◆ **TASK TO COMPLETE**: Produce as output only the lines below starting at the line with "theorem test_decompress : nextHas" and continuing through the line with "(fun t => t.pos", each one exactly as written.

◆ **DATA PROVIDED**:
/-- V21: IN_LEN 3. -/
theorem test_hdr_truncated : nextHas (exec .hdr { atHdr with inLen := 3 })
    (fun t => t.statusWord == 0x2004 && t.errcode == 0x01 && t.pos == 0 && t.bitlen == 0) = true := by decide

/-- R136's example. -/
theorem test_tSym : nextHas (exec .tSym atTSym)
    (fun t => (t.entry 0).sym == 0x41 && t.pos == 5 && t.phase == 0x3) = true := by decide

/-- V31: IN_LEN 4. -/
theorem test_tSym_truncated : nextHas (exec .tSym { atTSym with inLen := 4 })
    (fun t => t.errcode == 0x02 && t.pos == 4 && t.err) = true := by decide

/-- R137's example: length byte 01 here. -/
theorem test_tLen : nextHas (exec .tLen atTLen)
    (fun t => (t.entry 0).len == 1 && (t.entry 0).sym == 0x41 && t.pos == 6 && t.phase == 0x4) = true := by decide

/-- V36: `00 00 00 00 41 00 00 FF`. -/
theorem test_tLen_zero :
    nextHas (exec .tLen { loaded [0, 0, 0, 0, 0x41, 0, 0, 0xFF] with phase := 0x3, op := 1, pos := 5 })
      (fun t => t.statusWord == 0x2004 && t.errcode == 0x06 && t.pos == 5) = true := by decide

/-- R138's example: L = 9, bytes `AA 80` at 6, code "101010101". -/
theorem test_tCode :
    nextHas (exec .tCode { loaded [0, 0, 0, 0, 0x41, 0x09, 0xAA, 0x80] with
        phase := 0x4, pos := 6, ent := [(0, ⟨0x41, 9, 0⟩)] })
      (fun t => (t.entry 0).code == 0b101010101 && t.pos == 8 && t.phase == 0x5) = true := by decide

/-- V7: code byte FF at L = 1 gives "1". -/
theorem test_tCode_padding :
    nextHas (exec .tCode { loaded [0xFF] with phase := 0x4, ent := [(0, ⟨0x41, 1, 0⟩)] })
      (fun t => (t.entry 0).code == 1 && t.pos == 1) = true := by decide

/-- R139: marker 00 commits and goes on. -/
theorem test_tMark_cont : nextHas (exec .tMark atTMark)
    (fun t => t.tblCount == 1 && t.pos == 8 && t.phase == 0x2 && !t.tblValid) = true := by decide

/-- V34: marker 01. -/
theorem test_tMark_reserved :
    nextHas (exec .tMark { loaded [0, 0, 0, 0, 0x41, 1, 0, 1] with phase := 0x5, op := 1, pos := 7 })
      (fun t => t.statusWord == 0x2004 && t.errcode == 0x05 && t.pos == 7 && t.tblCount == 0) = true := by decide

/-- V38's last step: a 00 marker after the 256th entry. -/
theorem test_cont_overflow :
    nextHas (exec .cont { atTMark with tblCount := 255, pos := 1027 })
      (fun t => t.errcode == 0x07 && t.pos == 1028 && t.tblCount == 256 && !t.tblValid) = true := by decide

/-- R139's example: the count goes from 2 to 3 and P_CHECK follows. -/
theorem test_last_decompress : nextHas (exec .last atLastMark)
    (fun t => t.tblCount == 3 && t.tblValid && t.tblPf && t.phase == 0x6 && t.pos == 16) = true := by decide

/-- V40's last step: LOAD_TABLE completes. -/
theorem test_last_loadTable : nextHas (exec .last { atLastMark with op := 2, pos := 11 })
    (fun t => t.statusWord == 0x5002 && t.pos == 12) = true := by decide

/-- V53: codes "1" and "10" are not prefix-free. -/
theorem test_last_not_prefix_free :
    nextHas (exec .last { atTMark with ent := [(0, ⟨0x41, 1, 0b1⟩), (1, ⟨0x42, 2, 0b01⟩)], tblCount := 1 })
      (fun t => t.tblValid && !t.tblPf) = true := by decide

/-- R105. -/
theorem test_reservedMarker : nextHas (exec (.reservedMarker 0x7F) atTMark)
    (fun t => t.errcode == 0x05 && t.pos == 7 && t.tblCount == 0) = true := by decide

/-- R137, the largest length. -/
theorem test_codeLength : nextHas (exec (.codeLength 255) atTLen)
    (fun t => (t.entry 0).len == 255 && t.pos == 6 && t.phase == 0x4) = true := by decide

/-- R106. -/
theorem test_reservedLength : nextHas (exec .reservedLength atTLen)
    (fun t => t.errcode == 0x06 && t.pos == 5 && t.err) = true := by decide

/-- R162's example. -/
theorem test_pCheck : nextHas (exec .pCheck atPCheck)
    (fun t => t.paybase == 16 && t.pos == 17 && t.phase == 0x7) = true := by decide

/-- V20: IN_LEN 16. -/
theorem test_pCheck_truncated : nextHas (exec .pCheck { atPCheck with inLen := 16 })
    (fun t => t.statusWord == 0x3004 && t.errcode == 0x03 && t.pos == 16 && t.paybase == 0) = true := by decide

/-- V1a, cursor 2: bit 0 completes "10" and 42 is emitted. -/
theorem test_decodeStep_emits : nextHas (exec .decodeStep (atDecode 2 0b1 1 [0x41]))
    (fun t => t.outbuf == cells [0x41, 0x42] && t.outLen == 2 && t.accLen == 0 && t.cursor == 3
      && t.phase == 0x7) = true := by decide

/-- V1a, cursor 1: bit 1 gives "1" and no match. -/
theorem test_decodeStep_accumulates : nextHas (exec .decodeStep (atDecode 1 0 0 [0x41]))
    (fun t => t.accLen == 1 && t.acc == 0b1 && t.cursor == 2 && t.outLen == 1) = true := by decide

/-- V50: a left-over bit. -/
theorem test_finish_leftover : nextHas (exec .finish { atFinish with accLen := 1 })
    (fun t => t.statusWord == 0x3004 && t.errcode == 0x04 && t.outLen == 4) = true := by decide

/-- V1's last step. -/
theorem test_finish : nextHas (exec .finish atFinish)
    (fun t => t.statusWord == 0x3002 && t.errcode == 0 && t.pos == 17 && t.cursor == 6) = true := by decide

/-- R211's example. -/
theorem test_nop_busy : nextHas (exec (.nop true) (atDecode 1 0 0 []))
    (fun t => t.ie && t.phase == 0x7 && !t.cmdOvr) = true := by decide

/-- R212, a second container at offset 5 (V6). -/
theorem test_decompress : nextHas (exec (.decompress true) { loaded abac with inStart := 5, done := true })
    (fun t => t.pos == 5 && t.phase == 0x1 && t.op == 1 && t.ie && !t.done) = true := by decide

/-- P4(a): a command while busy, in phase T_LEN. -/
theorem test_loadTable_busy : nextHas (exec (.loadTable false) atTLen)
    (fun t => t.cmdOvr && t.op == 1 && t.phase == 0x3) = true := by decide

/-- R213. -/
theorem test_loadTable : nextHas (exec (.loadTable false) { loaded abac with outLen := 4, tblValid := true })
    (fun t => t.phase == 0x2 && t.op == 2 && t.outLen == 4 && !t.tblValid) = true := by decide

/-- V48: DECODE without a table. -/
theorem test_decode_noTable : nextHas (exec (.decode false) (State.resetOf 64 64))
    (fun t => t.statusWord == 0x6004 && t.errcode == 0x09 && t.pos == 0) = true := by decide

/-- V44's start: a table loaded, the payload at 12. -/
theorem test_decode_starts :
    nextHas (exec (.decode false) { loaded abac with inStart := 12, tblValid := true, tblCount := 3, bitlen := 6 })
      (fun t => t.phase == 0x6 && t.pos == 12 && t.bitlen == 6 && t.op == 3) = true := by decide

/-- V60 and V61. -/
theorem test_reservedCmd : nextHas (exec (.reservedCmd 5 true) (State.resetOf 64 64))
    (fun t => t.statusWord == 0x0004 && t.errcode == 0x0A && t.irq) = true := by decide

/-- V70. -/
theorem test_abort_busy : nextHas (exec (.abort true) (atDecode 3 0 0 [0x41, 0x42]))
    (fun t => t.statusWord == 0x3004 && t.errcode == 0x0B && t.outLen == 2 && t.tblValid && t.irq) = true := by
  decide

/-- V63: ABORT while idle. -/
theorem test_abort_idle : nextHas (exec (.abort false) { State.resetOf 64 64 with errcode := 0x0A })
    (fun t => t.statusWord == 0x0000 && t.errcode == 0x0A) = true := by decide

/-- V53's refusing step leaves the state frozen. -/
theorem test_decodeStep_refuses : nextHas (exec .decodeStep { atDecode 0 0 0 [] with tblPf := false })
    (fun t => t.refused == some .nonPrefixFreeTable && t.cursor == 0 && t.statusWord == 0x3701) = true := by decide

/-- R21: IDLE has no step. -/
theorem test_idle : nextHas (exec .idle (loaded abac)) (fun t => t == loaded abac) = true := by decide

/-- V64: IN_CAP 32, `W IN_LEN 1000`. -/
theorem test_inLen_clamps :
    nextHas (step { State.resetOf 32 64 with events := [.host (.csrWrite 4 1000)] }) (fun t => t.inLen == 32) = true := by
  decide

/-- V40's read-back of entry 1. -/
theorem test_readback :
    State.csrValue { atPCheck with tblIndex := 1 } .tblEntry = 0x0242
    ∧ State.csrValue { atPCheck with tblIndex := 1 } (.tblCode 0) = 0x80000000
    ∧ State.csrValue { atPCheck with tblIndex := 3 } .tblEntry = 0 := by decide

/-- A host read of ID, and V1's STATUS, on the port. -/
theorem test_csr_reads :
    nextHas (step { atFinish with events := [.host (.csrRead 0)] }) (fun t => t.rdata == 0x454C5031) = true
    ∧ nextHas (step { atFinish with done := true, phase := 0, events := [.host (.csrRead 2)] })
      (fun t => t.rdata == 0x3002) = true := by decide

/-- V65: a read of reserved offset 0x100 (word address 0x40), and ID. -/
theorem test_reserved_offset :
    State.csrValue (loaded abac) (csrAt 0x40) = 0 ∧ State.csrValue (loaded abac) (csrAt 0) = 0x454C5031 := by decide

/-- V73: after a reset every INBUF byte counts as unwritten. -/
theorem test_reset_unwrites :
    nextHas (exec .hdr { State.resetEvent atFinish with phase := 0x1, op := 1, inLen := 17 })
      (fun t => t.refused == some .uninitInbuf && t.statusWord == 0x2101 && t.pos == 0) = true := by decide

/-- V72: after a reset OUTBUF lists no byte, so that a read of it is a free value, and OUT_LEN is 0. -/
theorem test_reset_unlists_outbuf :
    nextHas (step { atFinish with events := [.reset] })
      (fun t => t.outbuf == [] && t.outLen == 0 && t.resets == 1 && t.statusWord == 0) = true := by decide

/-! ### Witnesses: for every statement that has hypotheses, states and operands that meet them, clause by clause -/

theorem witness_DecodingAnEncodedInstructionGivesItBack :
    Instr.wf (.reservedMarker 0x01#8) = true ∧ Instr.wf (.reservedMarker 0xFE#8) = true
    ∧ Instr.wf (.codeLength 1#8) = true ∧ Instr.wf (.codeLength 255#8) = true
    ∧ Instr.wf (.reservedCmd 4#4 true) = true ∧ Instr.wf (.reservedCmd 14#4 false) = true
    ∧ Instr.wf (.reservedPhase 9#4) = true ∧ Instr.wf (.reservedPhase 15#4) = true := by decide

◆ **EXERCISE OUTPUT**:
theorem test_decompress : nextHas (exec (.decompress true) { loaded abac with inStart := 5, done := true })
    (fun t => t.pos == 5 && t.phase == 0x1 && t.op == 1 && t.ie && !t.done) = true := by decide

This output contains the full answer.